Overall, a lower BMI – and also a high BMI in patients younger than 60 years - seem to be a risk factors for increased all-cause mortality after AMI. A BMI in a mid-range between 25 and 30 kg/m² is favorable in terms of long-term survival after AMI.

Graphical abstract

Introduction

Extreme body mass indices (BMI) are known to be a major risk factor for several diseases. Both, very low BMI (e.g. in anorexia or cancer cachexia) and very high values go along with increased risk of mortality [[1], [2], [3]]. In particular, obesity is considered to be an important risk factor for metabolic diseases such as diabetes mellitus and, closely related, a risk factor for several cardiovascular diseases as well [[4], [5], [6]]. However, for patients with coronary artery disease (CAD) or acute myocardial infarction (AMI), previous studies have reported conflicting results regarding the association between high BMI values and long-term mortality: Some researchers found decreased mortality for patients with obesity, often referred to as ‘obesity paradox’ [[7], [8], [9], [10], [11], [12], [13], [14]]; a phenomenon that has been challenged by the results of several other studies [15,16]. Therefore, the association between BMI and long-term mortality in AMI survivors remains controversial. The present study aims to contribute to a clearer and deeper understanding of this complex relationship. This requires a large, unselected sample with high quality data, in this case derived from the population-based Myocardial Infarction Registry Augsburg. In addition there is also a lack of knowledge on the association between BMI and cause-specific long-term mortality, like cardiovascular disease (CVD) mortality, ischemic heart disease mortality or cancer mortality in AMI survivors. Finally, the effect of age on the associations between BMI and mortality will be investigated.

Methods

Study population

The study used data from the Myocardial Infarction Registry in Augsburg, Germany. It was originally established in 1984 as part of the World Health Organization´s MONICA project (Monitoring Trends and Determinants in Cardiovascular Disease). For almost 40 years, all cases of non-fatal AMI and coronary deaths in the study region (city of Augsburg and the two adjacent counties, approximately 680,000 inhabitants) were registered. Inclusion criteria for patients were: primary residence in the study region and age between 25 and 74 years (until 2008) and 25–84 years (from 2009 to 2017), respectively.

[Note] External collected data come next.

/-- A bus error on an instruction's read, write or fetch takes the bus error exception with the instruction's own address as the resume address. What the instruction did before the
faulting access stays and nothing after it happens: nothing for a load, a store, a fetch or a move, IX and the flags included; the first word of LDED in E, of STED and of a call in
memory, of LDHI in HR; the words PSHM and PSHMAC have pushed and the registers PULM has loaded, with SK : SP where it stood; for MAC and the first pass of RMAC all but HR and IR, and
E not counted down; the flags of INC. A bus error inside the entry, or on a RESET word, halts the machine, which reset alone leaves (R620, R624: the spec's choice D17, log entry 11;
the vector number is a parameter, D8, log entry 9). What the clauses say besides rests on other choices of the spec: for MAC and RMAC the sticky MV, EV, V, SL, MAC_QUALIFY and that -1
times -1 adds -1 on D14, log entry 14; the flags of INC, and their order before its store, on D29, log entry 15, and on the pseudocode as log entry 11 reads it; for the first byte of
STD, that of an odd word's two cycles the high byte's is first on D18, log entry 20, and that an even word of two kinds moves as two bytes is the model's, log entry 7. -/
def Obligations.BusErrorAndDoubleFault : Prop :=
  ∀ s : State,
    -- the entry, and a bus error at each of its three accesses
    (s.canPushFrame = true → s.canRead16 .data (BitVec.ofNat 20 (2 * s.plat.vecBerr.toNat)) = true →
      ∃ t, busError s = .next t ∧ Entered s t s.plat.vecBerr s.pc s.ccr.ip []) ∧
    (s.lostWrite16 s.sp20 = true → busError s = .next { s with run := .halted, inhibit := false } ∧ exec .swi s = .next { s with run := .halted, inhibit := false }) ∧
    (s.canWrite16 s.sp20 = true → s.lostWrite16 (s.sp20 - 2#20) = true →
      ∃ t, busError s = .next { t with run := .halted, inhibit := false } ∧ pushedWords s t [(s.pcPlus 6).extractLsb' 0 16]) ∧
    (s.canPushFrame = true → s.lostRead .data (BitVec.ofNat 20 (2 * s.plat.vecBerr.toNat)) = true →
      ∃ t, busError s = .next { t with run := .halted, inhibit := false } ∧
        pushedWords s t [(s.pcPlus 6).extractLsb' 0 16, s.ccr.word ((s.pcPlus 6).extractLsb' 16 4)]) ∧
    (s.input.reset = true → s.lostRead .prog 0#20 = true → step s = .next { s.nextInput with run := .halted, inhibit := false }) ∧
    (s.run = .halted → s.input.reset = false → step s = .next s.nextInput) ∧
    -- the fetch
    (s.atInstruction = true → s.lostRead .prog s.pc = true → step s = busError s.begun) ∧
    (∀ i, s.atInstruction = true → s.canRead16 .prog s.pc = true → decodeOp (s.begun.wordAt .prog s.pc) 0 0 = some i → i.length ≠ 2 →
      s.lostRead .prog (s.pc + 2#20) = true → step s = busError s.begun) ∧
    -- one access
    (∀ m : MemE, s.lostRead .data (eaM s m) = true → exec (.ldaa (.mem m)) s = busError s ∧ exec (.ldd (.mem m)) s = busError s ∧ exec (.adca (.mem m)) s = busError s) ∧
    (∀ m : MemE, s.lostWrite8 (eaM s m) = true → exec (.staa m) s = busError s) ∧
    (∀ m : MemE, s.lostWrite16 (eaM s m) = true → exec (.std m) s = busError s) ∧
    -- several accesses
    (∀ m : MemE, s.canWrite8 (eaM s m) = true → s.lostWrite8 (eaM s m + 1#20) = true →
      ∃ t, exec (.std m) s = busError t ∧ t = { s with mem := t.mem } ∧ wroteBytes s t [(eaM s m, s.a)]) ∧
    (∀ h : Word, s.canRead16 .data (eaExt s h) = true → s.lostRead .data (eaExt s h + 2#20) = true →
      exec (.lded h) s = busError { s with e := s.wordAt .data (eaExt s h) }) ∧
    (∀ h : Word, s.canWrite16 (eaExt s h) = true → s.lostWrite16 (eaExt s h + 2#20) = true →
      ∃ t, exec (.sted h) s = busError t ∧ t = { s with mem := t.mem } ∧ wroteWords s t [(eaExt s h, s.e)]) ∧
    (∀ o : Move, s.lostRead .data (moveAddrs s o).1 = true → exec (.movb o) s = busError s ∧ exec (.movw o) s = busError s) ∧
    (∀ o : Move, s.canRead8 .data (moveAddrs s o).1 = true → s.lostWrite8 (moveAddrs s o).2 = true → exec (.movb o) s = busError s) ∧
    (∀ o : Move, s.canRead16 .data (moveAddrs s o).1 = true → s.lostWrite16 (moveAddrs s o).2 = true → exec (.movw o) s = busError s) ∧
    (∀ (m : MemB) (v : Word) (rest : List DevReply), s.kindAt .data (eaB s m) = .device → s.inPrefetch (eaB s m) = false →
      s.replies = .data v :: .busError :: rest →
      let x : Byte := BitVec.ofNat 8 (v.toNat % 256)
      exec (.inc m) s = busError { s with
        ccr := { (added s.ccr x 1#8 false).2 with c := s.ccr.c }
        replies := rest
        events := s.events ++ [.deviceRead .data (eaB s m) false, .deviceWrite (eaB s m) false ((x + 1#8).setWidth 16)] }) ∧
    -- the stack
    (∀ (ii : Byte) (k : Nat), ii.getLsbD 7 = false → k < (s.selectedWords ii).length → (∀ j, j < k → s.canWrite16 (s.pushAddr j) = true) →
      s.lostWrite16 (s.pushAddr k) = true →
      ∃ t, exec (.pshm ii) s = busError t ∧ pushedWords s t ((s.selectedWords ii).take k)) ∧
    (∀ (ii : Byte) (j : Nat), ii.getLsbD 7 = false → j < 7 → ii.getLsbD j = true →
      (∀ i, i < j → ii.getLsbD i = true → s.canRead16 .data (s.pullAddr (selectedBelow ii i)) = true) →
      s.lostRead .data (s.pullAddr (selectedBelow ii j)) = true →
      exec (.pulm ii) s = busError ((s.pulledBelow ii j).withSP20 (s.pullAddr (selectedBelow ii j)))) ∧
    (∀ k : Nat, k < s.plat.macFrame.words → k < 2 ^ 19 → (∀ j, j < k → s.canWrite16 (s.pushAddr j) = true) → s.lostWrite16 (s.pushAddr k) = true →
      ∃ t, exec .pshmac s = busError t ∧ pushedWords s t ((macFrame s).take k)) ∧
    (∀ j : JumpTarget, j.wellFormed = true → s.canWrite16 s.sp20 = true → s.lostWrite16 (s.sp20 - 2#20) = true →
      ∃ t, exec (.jsr j) s = busError t ∧ pushedWords s t [(s.pcPlus 6).extractLsb' 0 16]) ∧
    (s.canRead16 .data (s.sp20 + 2#20) = true → s.lostRead .data (s.sp20 + 4#20) = true →
      exec .rts s = busError (s.withSP20 (s.sp20 + 4#20)) ∧ exec .rti s = busError (s.withSP20 (s.sp20 + 4#20))) ∧
    (s.lostWrite8 (s.sp20 + 1#20) = true → exec .psha s = busError (s.withSP20 (s.sp20 + 1#20))) ∧
    (s.lostRead .data (s.sp20 + 2#20) = true → exec .pula s = busError (s.withSP20 (s.sp20 + 2#20))) ∧
    -- the MAC unit
    (s.canRead16 .data s.x20 = true → s.lostRead .data s.y20 = true → exec .ldhi s = busError { s with hr := s.wordAt .data s.x20 }) ∧
    ∀ xo yo : Nib,
      let p : Long := BitVec.ofInt 32 (2 * (s.hr.toInt * s.ir.toInt))
      let t : Int := s.am.toInt + p.toInt
      let x := qualify s.plat s.ix xo s.xmsk
      let y := qualify s.plat s.iy yo s.ymsk
      let summed : State :=
        { s with
          am := BitVec.ofInt 36 t
          sl := if signedFits 36 t = false ∧ s.ccr.mv = false then decide (t < 0) else s.sl
          ccr :=
            { s.ccr with
              mv := s.ccr.mv || !signedFits 36 t
              ev := !signedFits 32 (BitVec.ofInt 36 t).toInt
              v := decide (s.hr.toInt = -32768 ∧ s.ir.toInt = -32768) }
          ix := x
          iy := y }
      (s.lostRead .data (s.xk ++ x) = true →
        exec (.mac xo yo) s = busError { summed.withED p with iz := s.hr } ∧ exec (.rmac xo yo) s = busError summed) ∧
      (s.canRead16 .data (s.xk ++ x) = true → s.lostRead .data (s.yk ++ y) = true →
        exec (.mac xo yo) s = busError { summed.withED p with iz := s.hr, hr := s.wordAt .data (s.xk ++ x) } ∧
          exec (.rmac xo yo) s = busError { summed with hr := s.wordAt .data (s.xk ++ x) })

/-- Reset, from any run state: ZK, SK, PK : PC, SP and IZ from the four RESET words of program space, where RESET_LAYOUT says, IP 7, the latch clear, running; nothing stacked, memory
as other agents left it, platform and history unchanged. What R652 leaves unspecified is not stated. RESET_LAYOUT is a parameter, its default `0000 ZK SK PK`, PC, SP, IZ and IP = 7
the spec's own choices (R650, D9; log entries 2, 3). -/
def Obligations.ResetSequence : Prop :=
  ∀ s : State, s.input.reset = true → s.canRead16 .prog 0#20 = true → s.canRead16 .prog 2#20 = true → s.canRead16 .prog 4#20 = true →
    s.canRead16 .prog 6#20 = true →
    let w (k : Nat) : Word := s.nextInput.wordAt .prog (BitVec.ofNat 20 (2 * k))
    let field (p : Slot) (width : Nat) : Nat := (if p.word < 4 then (w p.word).toNat else 0) / 2 ^ p.lo % 2 ^ width
    let l := s.plat.resetLayout
    ∃ t, step s = .next t ∧
      t.zk.toNat = field l.zk 4 ∧ t.sk.toNat = field l.sk 4 ∧ t.pc.toNat = (field l.pk 4 * 65536 + field l.pc 16) / 2 * 2 ∧
      t.sp.toNat = field l.sp 16 ∧ t.iz.toNat = field l.iz 16 ∧
      (l = ResetLayout.default →
        t.zk.toNat = (w 0).toNat / 256 % 16 ∧ t.sk.toNat = (w 0).toNat / 16 % 16 ∧ t.pc.toNat = ((w 0).toNat % 16 * 65536 + (w 1).toNat) / 2 * 2 ∧
          t.sp = w 2 ∧ t.iz = w 3) ∧
      t.ccr.ip = 7#3 ∧ t.inhibit = false ∧ t.run = .running ∧
      t.mem = s.nextInput.mem ∧ t.plat = s.plat ∧ t.events = s.events ∧ t.replies = s.replies ∧ t.inputs = s.inputs.tail

/-- RTI ends every exception: with SK : SP and the two words of the frame as the entry left them, it restores SK : SP and CCR[15:4] and goes on at the resume address, whatever the
handler did to the other registers and to the rest of memory (R443, R604, R605, R619). -/
def Obligations.ReturnEndsEveryException : Prop :=
  ∀ (s t u : State) (n : Byte) (resume : Addr) (ip : BitVec 3) (ev : List HostEvent),
    s.canStackFrame = true → resume.getLsbD 0 = false → Entered s t n resume ip ev →
    u.plat = s.plat → u.wordAt .data s.sp20 = t.wordAt .data s.sp20 → u.wordAt .data (s.sp20 - 2#20) = t.wordAt .data (s.sp20 - 2#20) →
    u.sk = t.sk → u.sp = t.sp →
    exec .rti u = .next { u with sk := s.sk, sp := s.sp, ccr := s.ccr, pc := resume }

/-- RTS ends every call: with SK : SP and the two words of the frame as JSR, LBSR or BSR left them, it restores SK : SP, leaves CCR[15:4] as the subroutine left it, and goes on at
the instruction after the call, whatever the subroutine did to the other registers and to the rest of memory (R439 to R442, R446). -/
def Obligations.ReturnEndsEveryCall : Prop :=
  ∀ (s t u : State) (i : Instr),
    (∃ j, i = .jsr j) ∨ (∃ rrrr, i = .lbsr rrrr) ∨ (∃ rr, i = .bsr rr) →
    s.canPushFrame = true → s.pc.getLsbD 0 = false → exec i s = .next t →
    u.plat = s.plat → u.wordAt .data s.sp20 = t.wordAt .data s.sp20 → u.wordAt .data (s.sp20 - 2#20) = t.wordAt .data (s.sp20 - 2#20) →
    u.sk = t.sk → u.sp = t.sp →
    exec .rts u = .next { u with sk := s.sk, sp := s.sp, pc := s.pcPlus i.length }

Detailed information on case identification, classification and quality control of the data can be found in a previous publication [17]. All study participants gave written informed consent. Methods of data collection and questionnaires have been approved by the ethics committee of the Bavarian Medical Association (Bayerische Landesärztekammer) and the study was performed in accordance with the Declaration of Helsinki. The study was registered at the German Register of Clinical Studies (DRKS, project number DRKS00029042).

Sample size

For this analysis, we initially considered all patients with hospitalized AMI recorded by the Augsburg Myocardial Infarction Registry between 2000 and 2017 (n = 13,140). Cases with missing follow-up information (n = 179) were excluded. To focus on long-term-mortality, we further excluded all patients with a follow-up time of 28 days or less (n = 1806). Finally, 504 cases with missing values on BMI, diabetes, hypertension, PCI (yes/no) and bypass therapy (yes/no) were excluded; leaving 10,651 for the final analysis, see Fig. 1.

Fig. 1.

Flow-chart displaying all inclusions and exclusions and how the final sample size was achieved.

Data collection

During their hospital stay, patients were interviewed by trained study nurses using a standardized questionnaire. In addition, the patients’ medical charts were reviewed in detail to confirm the information obtained during the interview and to collect additional data. By this procedure, a wide range of demographic data, data on cardiovascular risk factors, medical history, comorbidities, laboratory values, diagnostics, treatment and medication was collected for each patient.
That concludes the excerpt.